Electric car-related stocks on the mainland market have surged in the past few days, but the Sino-German cooperation is not the only thing giving people a reason to feel upbeat about the future of electric vehicles.

During President Xi Jinping's visit to South Korea on July 3 and 4, South Korea's LG Chem Ltd signed an agreement with the local government of Nanjing, East China's Jiangsu Province, to build a car battery plant in a development zone in the city.

The plant, with a total investment of $3.5 billion, is slated to break ground at the end of this month.

Recent media reports, however, suggest that the market may open even further to non-automakers after government-backed China Automotive Technology and Research Center drafted a plan in this regard that is expected to receive approval by the end of this year.
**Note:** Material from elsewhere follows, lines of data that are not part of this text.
-- ==== Sys2Proof/Certificates/Slice0/Obligations.lean ====
section
/-! DEFINITION. The statements for the provers. -/
open Sys2Proof Sys2Proof.Machine

/-- A step runs the command at the front of the queue on the rest of the queue -/
def Obligations.FrontCommandIsExecuted : Prop :=
  ∀ (c : Instr) (s : State), step { s with pending := c :: s.pending } = exec c s

/-- With no command waiting the clocks that run go on, and where no page is busy nothing else changes but counts (the model's choice, log entry 2). Clauses rest on the model's choices: log entries 2 and 22. -/
def Obligations.IdleStepTicksTheClocks : Prop :=
  ∀ s : State, s.pending = [] → ∃ t, step s = .next t ∧ t.pending = [] ∧
    (∀ d : Fin 34, t.chip.dom[d] = if s.chip.dom[d].run then
      { s.chip.dom[d] with count := s.chip.dom[d].count + BitVec.ofNat 64 (Config.elapsed d s.chip.tick) } else s.chip.dom[d]) ∧
    t.nvm.arb = s.nvm.arb ∧ t.nvm.sig = s.nvm.sig ∧
    (s.chip.busyPages = [] → t.chip.mem = s.chip.mem ∧ t.chip.cm = s.chip.cm ∧ t.chip.coaches = s.chip.coaches ∧
      t.chip.board = s.chip.board ∧ t.chip.sh = s.chip.sh ∧ t.chip.errq = s.chip.errq ∧ t.chip.chocks = s.chip.chocks ∧
      (∀ a, a ≠ K.stageTimer → (∀ c : Fin 64, a ≠ K.drayCreditWait c ∧ a ≠ K.drayFreightWait c ∧ a ≠ K.tlbMissWait c ∧ a ≠ K.cmemBankWait c) →
        (∀ p : Fin 10, a ≠ K.linkCreditWait p ∧ a ≠ K.linkFecCorr p ∧ a ≠ K.linkFecUncorr p) → t.chip.reg a = s.chip.reg a))

/-- Every command answers a next state and leaves the queue as it is; one that is not due answers the state as it is (the model's choice, log entry 3). Clauses rest on the model's choices: log entry 3. -/
def Obligations.EveryCommandGoesOn : Prop :=
  ∀ (i : Instr) (s : State), ∃ t, exec i s = .next t ∧ t.pending = s.pending

/-- No step lowers the anti-rollback value or the signature index -/
def Obligations.NonVolatileCountersNeverFall : Prop :=
  ∀ s t : State, step s = .next t → s.nvm.arb ≤ t.nvm.arb ∧ s.nvm.sig ≤ t.nvm.sig

/-- vstby33 rising or falling takes the whole module to its power-on reset, which has the forms and bounds that every step keeps. Clauses rest on the model's choices: log entries 5, 6, 7 and 8. -/
def Obligations.PowerOnResetClearsTheModule : Prop :=
  ∀ s : State,
    (s.chip.board.vstby33 = false → ∃ t, exec .vstby33Rise s = .next t ∧ t.nvm = s.nvm ∧ t.pending = s.pending ∧
      { t.chip with board := Board.reset, out := [], tick := 0 } = Chip.reset ∧
      t.chip.board.por = true ∧ t.chip.board.vstby33 = true ∧ t.chip.board.vin48 = false ∧ t.chip.board.straps = 0 ∧
      t.chip.board.causes = [] ∧ t.chip.board.inReset = false ∧ t.chip.board.ostlerUp = false) ∧
    (s.chip.board.vstby33 = true → ∃ t, exec .vstby33Fall s = .next t ∧ t.nvm = s.nvm ∧ t.pending = s.pending ∧
      { t.chip with board := Board.reset, out := [], tick := 0 } = Chip.reset ∧
      t.chip.board.por = true ∧ t.chip.board.vstby33 = false ∧ t.chip.board.vin48 = false ∧ t.chip.board.straps = 0 ∧
      t.chip.board.causes = [] ∧ t.chip.board.inReset = false ∧ t.chip.board.ostlerUp = false) ∧
    State.reset.Kept

/-- POR_RELEASE latches the straps; MAIN_POWER_GOOD defines T0; a cause clears with its land, and 20 ms after the last start-up goes on from step 2. Clauses rest on the model's choices: log entries 5, 9, 12, 19 and 21. -/
def Obligations.PowerComesUp : Prop :=
  ∀ s : State,
    (s.chip.board.vstby33 = true → s.chip.board.por = true →
      let up := (((s.chip.modBoard fun b =>
        { b with por := false, straps := BitVec.ofNat 5 (b2n b.strapBifur + 2 * b2n (!b.strapRecN) + 4 * b.strapAddr.toNat),
                 refclk := b.refclk ||| 8 }).clocks (fun d => d == 33) true).syncRun ⟨.rst, 0⟩).syncRun ⟨.clk, 0⟩
      exec .porRelease s = .next (s.on (if s.chip.board.coolLeakN then up else up.beginStop .leak 6))) ∧
    (s.chip.board.vstby33 = true → s.chip.board.por = false → s.chip.board.mainGood = false →
      let m := s.chip.modBoard fun b => { b with vin48 := true, wake := false, causes := b.causes.filter fun c => !(c == .sag48) }
      let good := m.modBoard fun b => { b with mainGood := true, t0 := s.chip.counter 33 }
      (∀ mv : Nat, 40000 ≤ mv → mv < 45000 → exec (.mainPowerGood mv) s = .next (s.on m)) ∧
      (∀ mv : Nat, 45000 ≤ mv → exec (.mainPowerGood mv) s = .next (s.on
        (if s.chip.board.inReset then good
         else (good.modBoard fun b => { b with stepTwo := true }).setFld K.rstBootStat F.rstBootStatPhase 2)))) ∧
    (s.chip.board.perst0N = false → exec .perst0Deassert s = .next (s.on ({ s.chip with board :=
      { s.chip.board with perst0N := true, causes := s.chip.board.causes.filter fun c => !(c == .perst) } }))) ∧
    (s.chip.board.coolLeakN = false → exec .leakClear s = .next (s.on ({ s.chip with board :=
      { s.chip.board with coolLeakN := true, causes := s.chip.board.causes.filter fun c => !(c == .leak) } }))) ∧
    (∀ (n : Fin 22) (mv : Nat), s.chip.warnClears n mv = true → exec (.supplyWarningClears n mv) s = .next (s.on (s.chip.setReg K.pwrRailWarn (s.chip.reg K.pwrRailWarn &&& ~~~ (BitVec.ofNat 64 (2 ^ n.val)))))) ∧
    (s.chip.board.inReset = true → s.chip.board.causes = [] → s.chip.board.mainGood = true → s.chip.board.coolLeakN = true →
      exec .moduleResetRelease s = .next (s.on (({ s.chip with board := { s.chip.board with inReset := false, stepTwo := true } } : Chip).setFld K.rstBootStat F.rstBootStatPhase 2)))
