-- ==== Sys2Proof/Laws/Regs.lean ====
section
/-! SUPPORT. Registers and their fields: what reading gives after a write. -/
namespace Sys2Proof.Machine

/-- Reading a register after one has been set. -/
theorem reg_setReg (m : Chip) (a : Nat) (v : W64) (b : Nat) :
    (m.setReg a v).reg b = if b = a then v else m.reg b := by
  unfold Chip.reg Chip.setReg; exact smapGet_set ..

@[simp] theorem reg_setReg_same (m : Chip) (a : Nat) (v : W64) : (m.setReg a v).reg a = v := by
  rw [reg_setReg]; simp

theorem reg_setReg_ne (m : Chip) {a b : Nat} (v : W64) (h : b ≠ a) : (m.setReg a v).reg b = m.reg b := by
  rw [reg_setReg]; simp [h]

theorem reg_setFld (m : Chip) (a : Nat) (f : Fld) (v b : Nat) :
    (m.setFld a f v).reg b = if b = a then f.put (m.reg a) v else m.reg b := reg_setReg ..

theorem reg_setFld_ne (m : Chip) {a b : Nat} (f : Fld) (v : Nat) (h : b ≠ a) : (m.setFld a f v).reg b = m.reg b :=
  reg_setReg_ne _ _ h

theorem reg_count (m : Chip) (a n b : Nat) :
    (m.count a n).reg b = if b = a then m.reg a + BitVec.ofNat 64 n else m.reg b := reg_setReg ..

theorem fld_setReg_ne (m : Chip) {a b : Nat} (v : W64) (f : Fld) (h : b ≠ a) : (m.setReg a v).fld b f = m.fld b f := by
  unfold Chip.fld; rw [reg_setReg_ne _ _ h]

/-- Two fields share no bit. -/
def Fld.apart (f g : Fld) : Prop := f.lo + f.len ≤ g.lo ∨ g.lo + g.len ≤ f.lo

theorem Fld.mask_bit (f : Fld) (i : Nat) (hi : i < 64) : f.mask.getLsbD i = decide (f.lo ≤ i ∧ i < f.lo + f.len) := by
  unfold Fld.mask
  simp only [BitVec.getLsbD_ofNat, hi, decide_true, Bool.true_and, Nat.testBit_mul_two_pow, Nat.testBit_two_pow_sub_one]
  by_cases h : f.lo ≤ i <;> simp [h] <;> omega

theorem Fld.get_bit (f : Fld) (w : W64) (i : Nat) :
    (f.get w).testBit i = (decide (i < f.len) && w.getLsbD (f.lo + i)) := by
  unfold Fld.get
  rw [Nat.testBit_mod_two_pow, Nat.testBit_div_two_pow, BitVec.getLsbD, Nat.add_comm]

theorem Fld.put_bit (f : Fld) (w : W64) (v i : Nat) (hi : i < 64) :
    (f.put w v).getLsbD i = if f.lo ≤ i ∧ i < f.lo + f.len then v.testBit (i - f.lo) else w.getLsbD i := by
  unfold Fld.put
  simp only [BitVec.getLsbD_or, BitVec.getLsbD_and, BitVec.getLsbD_not, f.mask_bit i hi, hi, decide_true, Bool.true_and,
    BitVec.getLsbD_ofNat, Nat.testBit_mul_two_pow, Nat.testBit_mod_two_pow]
  by_cases h1 : f.lo ≤ i <;> by_cases h2 : i < f.lo + f.len <;> simp [h1, h2] <;> omega

/-- A field holds what was put there. -/
theorem Fld.get_put (f : Fld) (w : W64) (v : Nat) (h : f.lo + f.len ≤ 64) : f.get (f.put w v) = v % 2 ^ f.len := by
  apply Nat.eq_of_testBit_eq
  intro i
  rw [f.get_bit, Nat.testBit_mod_two_pow]
  by_cases hi : i < f.len
  · rw [f.put_bit w v _ (by omega)]
    simp [hi]
  · simp [hi]

/-- A field that shares no bit with it holds what it held. -/
theorem Fld.get_put_apart (f g : Fld) (w : W64) (v : Nat) (h : f.lo + f.len ≤ 64) (ha : f.apart g) :
    f.get (g.put w v) = f.get w := by
  apply Nat.eq_of_testBit_eq
  intro i
  rw [f.get_bit, f.get_bit]
  by_cases hi : i < f.len
  · rw [g.put_bit w v _ (by omega)]
    have : ¬ (g.lo ≤ f.lo + i ∧ f.lo + i < g.lo + g.len) := by unfold Fld.apart at ha; omega
    simp [this]
  · simp [hi]

theorem fld_setFld (m : Chip) (a : Nat) (f : Fld) (v : Nat) (h : f.lo + f.len ≤ 64) :
    (m.setFld a f v).fld a f = v % 2 ^ f.len := by
  unfold Chip.fld Chip.setFld; rw [reg_setReg_same, f.get_put _ _ h]

theorem fld_setFld_apart (m : Chip) (a : Nat) (f g : Fld) (v : Nat) (h : f.lo + f.len ≤ 64) (ha : f.apart g) :
    (m.setFld a g v).fld a f = m.fld a f := by
  unfold Chip.fld Chip.setFld; rw [reg_setReg_same, f.get_put_apart _ _ _ h ha]

theorem fld_setFld_ne (m : Chip) {a b : Nat} (f g : Fld) (v : Nat) (h : b ≠ a) : (m.setFld a g v).fld b f = m.fld b f := by
  unfold Chip.fld; rw [reg_setFld_ne _ _ _ h]

end Sys2Proof.Machine
end

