/-! ### ENTRY_TAKE (R377) -/

/-- The link and the address of the slot of queue `q` that is taken next. -/
def Chip.sqSlot (m : Chip) (q : Nat) : Nat × Nat :=
  m.hostRoute (m.fld (K.doorbellSqBase q) F.doorbellSqBaseAddr * 4096 + m.fld (K.doorbellSqHead q) F.doorbellSqHeadIndex * 64)

/-- The part, live, once the slot has been read and the entry `w` in it counted and logged. -/
def Chip.entryRead (m : Chip) (q : Nat) (w : Vector W64 8) : Chip :=
  let index := m.fld (K.doorbellSqHead q) F.doorbellSqHeadIndex
  let r := m.sqSlot q
  let f := linkPf r.1
  let m1 := (m.emitRead f r.2 64 m.host.nextId (m.freeTags r.1 (m.readParts f r.2 64).length)).setFld (K.doorbellSqHead q)
    F.doorbellSqHeadIndex ((index + 1) % m.sqSize q)
  Chip.logData (Chip.count { m1 with host := { m1.host with nextId := m1.host.nextId + 1 } } (K.doorbellEntries q) 1) .entry shuntId 0
    (q + index * 2 ^ 16) (w.toList.flatMap fun v => leBytes 8 v.toNat)

theorem entryRead_sh (m : Chip) (q : Nat) (w : Vector W64 8) : (m.entryRead q w).sh = m.sh := by
  unfold Chip.entryRead
  simp only [logData_sh, count_sh, setFld_sh, emitRead_sh]

/-- An entry whose header is in order waits for its turn. -/
theorem putEntry_good {m : Chip} {w : Vector W64 8} (h : badHeader w = false) (q i : Nat) :
    m.putEntry q i w = m.modShunt fun s => { s with
      entries := s.entries ++ [⟨q, i, m.sh.taken, w, m.sh.order, false, 0⟩], order := s.order + 1, taken := s.taken + 1 } :=
  if_neg (by simp [h])

/-- The shunter goes, live, no entry waits for a BAD_TYPE completion alone, and the ring of queue `q` can be read. -/
structure TakesLive (m : Chip) (q : Nat) : Prop where
  goes : m.shuntGoes = true
  live : m.reexec = false
  good : ∀ e ∈ m.sh.entries, badHeader e.words = false
  up : m.linkUp (m.sqSlot q).1 = true
  bme : m.bme (linkPf (m.sqSlot q).1) = true
  room : m.readsOut (m.sqSlot q).1 + (m.readParts (linkPf (m.sqSlot q).1) (m.sqSlot q).2 64).length ≤ 768

namespace TakesLive

variable {m : Chip} {q : Nat} {w : Vector W64 8} (h : TakesLive m q)
include h

theorem noBadHeader : (m.sh.entries.find? fun e => badHeader e.words) = none :=
  List.find?_eq_none.mpr fun e he => by simp [h.good e he]

theorem entryTake_eq (hq : m.nextQueue (decide (2048 ≤ m.tasksHeld)) = some q) : m.entryTake q w =
    if (decide (2048 ≤ m.tasksHeld) && entryType w[0] == tTask) = true then m.modShunt fun s => { s with skip := q :: s.skip }
    else if m.logStalls 64 = true then m.logBlocked
    else ((m.entryRead q w).modShunt fun s =>
        { s with last := q, skip := if decide (2048 ≤ m.tasksHeld) = true then s.skip else [] }).putEntry q
      (m.fld (K.doorbellSqHead q) F.doorbellSqHeadIndex) w := by
  have hroom := h.room
  have hup := h.up
  have hbme := h.bme
  unfold Chip.sqSlot at hroom hup hbme
  unfold Chip.entryTake
  simp only [h.goes, h.live, h.noBadHeader, hq, hup, hbme, Nat.not_lt.mpr hroom, bne_self_eq_false, Bool.not_true, Bool.or_self,
    decide_false, Bool.false_eq_true, if_false]
  rfl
Sales of new-electric vehicles (NEVs), including pure electric vehicles and hybrids, are expected to total 100,000 units in China this year, according to Ouyang Minggao, a Tsinghua professor who attended the event on Tuesday.

But the latest statistics show that a great deal of effort will be required to reach this target. In the first quarter of this year, China only sold 6,853 units of NEVs, up 120 percent year-on-year, data from the Ministry of Industry and Information Technology showed in April.

  Doubts remain

It is clear that the auto sector is leaping toward a cleaner future given the country's increasing urgency in fighting air pollution.

Traditional industry leaders have all shown an interest in tapping into the NEV sector.

German carmaker BMW's i3 pure-electric model and its i8 plug-in hybrid model are expected to hit the Chinese market in September this year. BYD's Denza electric-car brand, which was developed with Daimler, is set to hit the market in the same month.

Volkswagen will also introduce its electric-up! model to China this year. "Our priority, however, [in the NEV sector] will be plug-in hybrids," Jochem Heizmann, CEO of Volkswagen Group China, told the Global Times in an interview on Saturday, citing concerns over the undeveloped charging infrastructure.

Despite the government and industry's push to develop the sector, consumers are still reluctant to give it a try.

"Traditional gasoline vehicles are my first choice. I may consider those hybrids, but for now I think I will pass on pure electric," Li Shanshan, a 29-year-old white-collar worker at an IT company in Beijing, told the Global Times Tuesday.

Gao agrees that there will be a transitional period. "This transition doesn't mean that pure electric-cars are totally unwanted now. Some second-car buyers may want to try pure-electric cars."

US premium electric-car maker Tesla has drawn a great deal of attention in China and has become a popular toy for the country's growing number of rich people. But a recent picture featuring a Tesla with a dead battery being pushed along the street has been widely circulated on China's social media.

"The Tesla case shows that China is still not ready for a pure electric era," Gao said, noting that the lack of charging facilities as opposed to an immature battery technology, is the biggest obstacle hindering the development of the sector.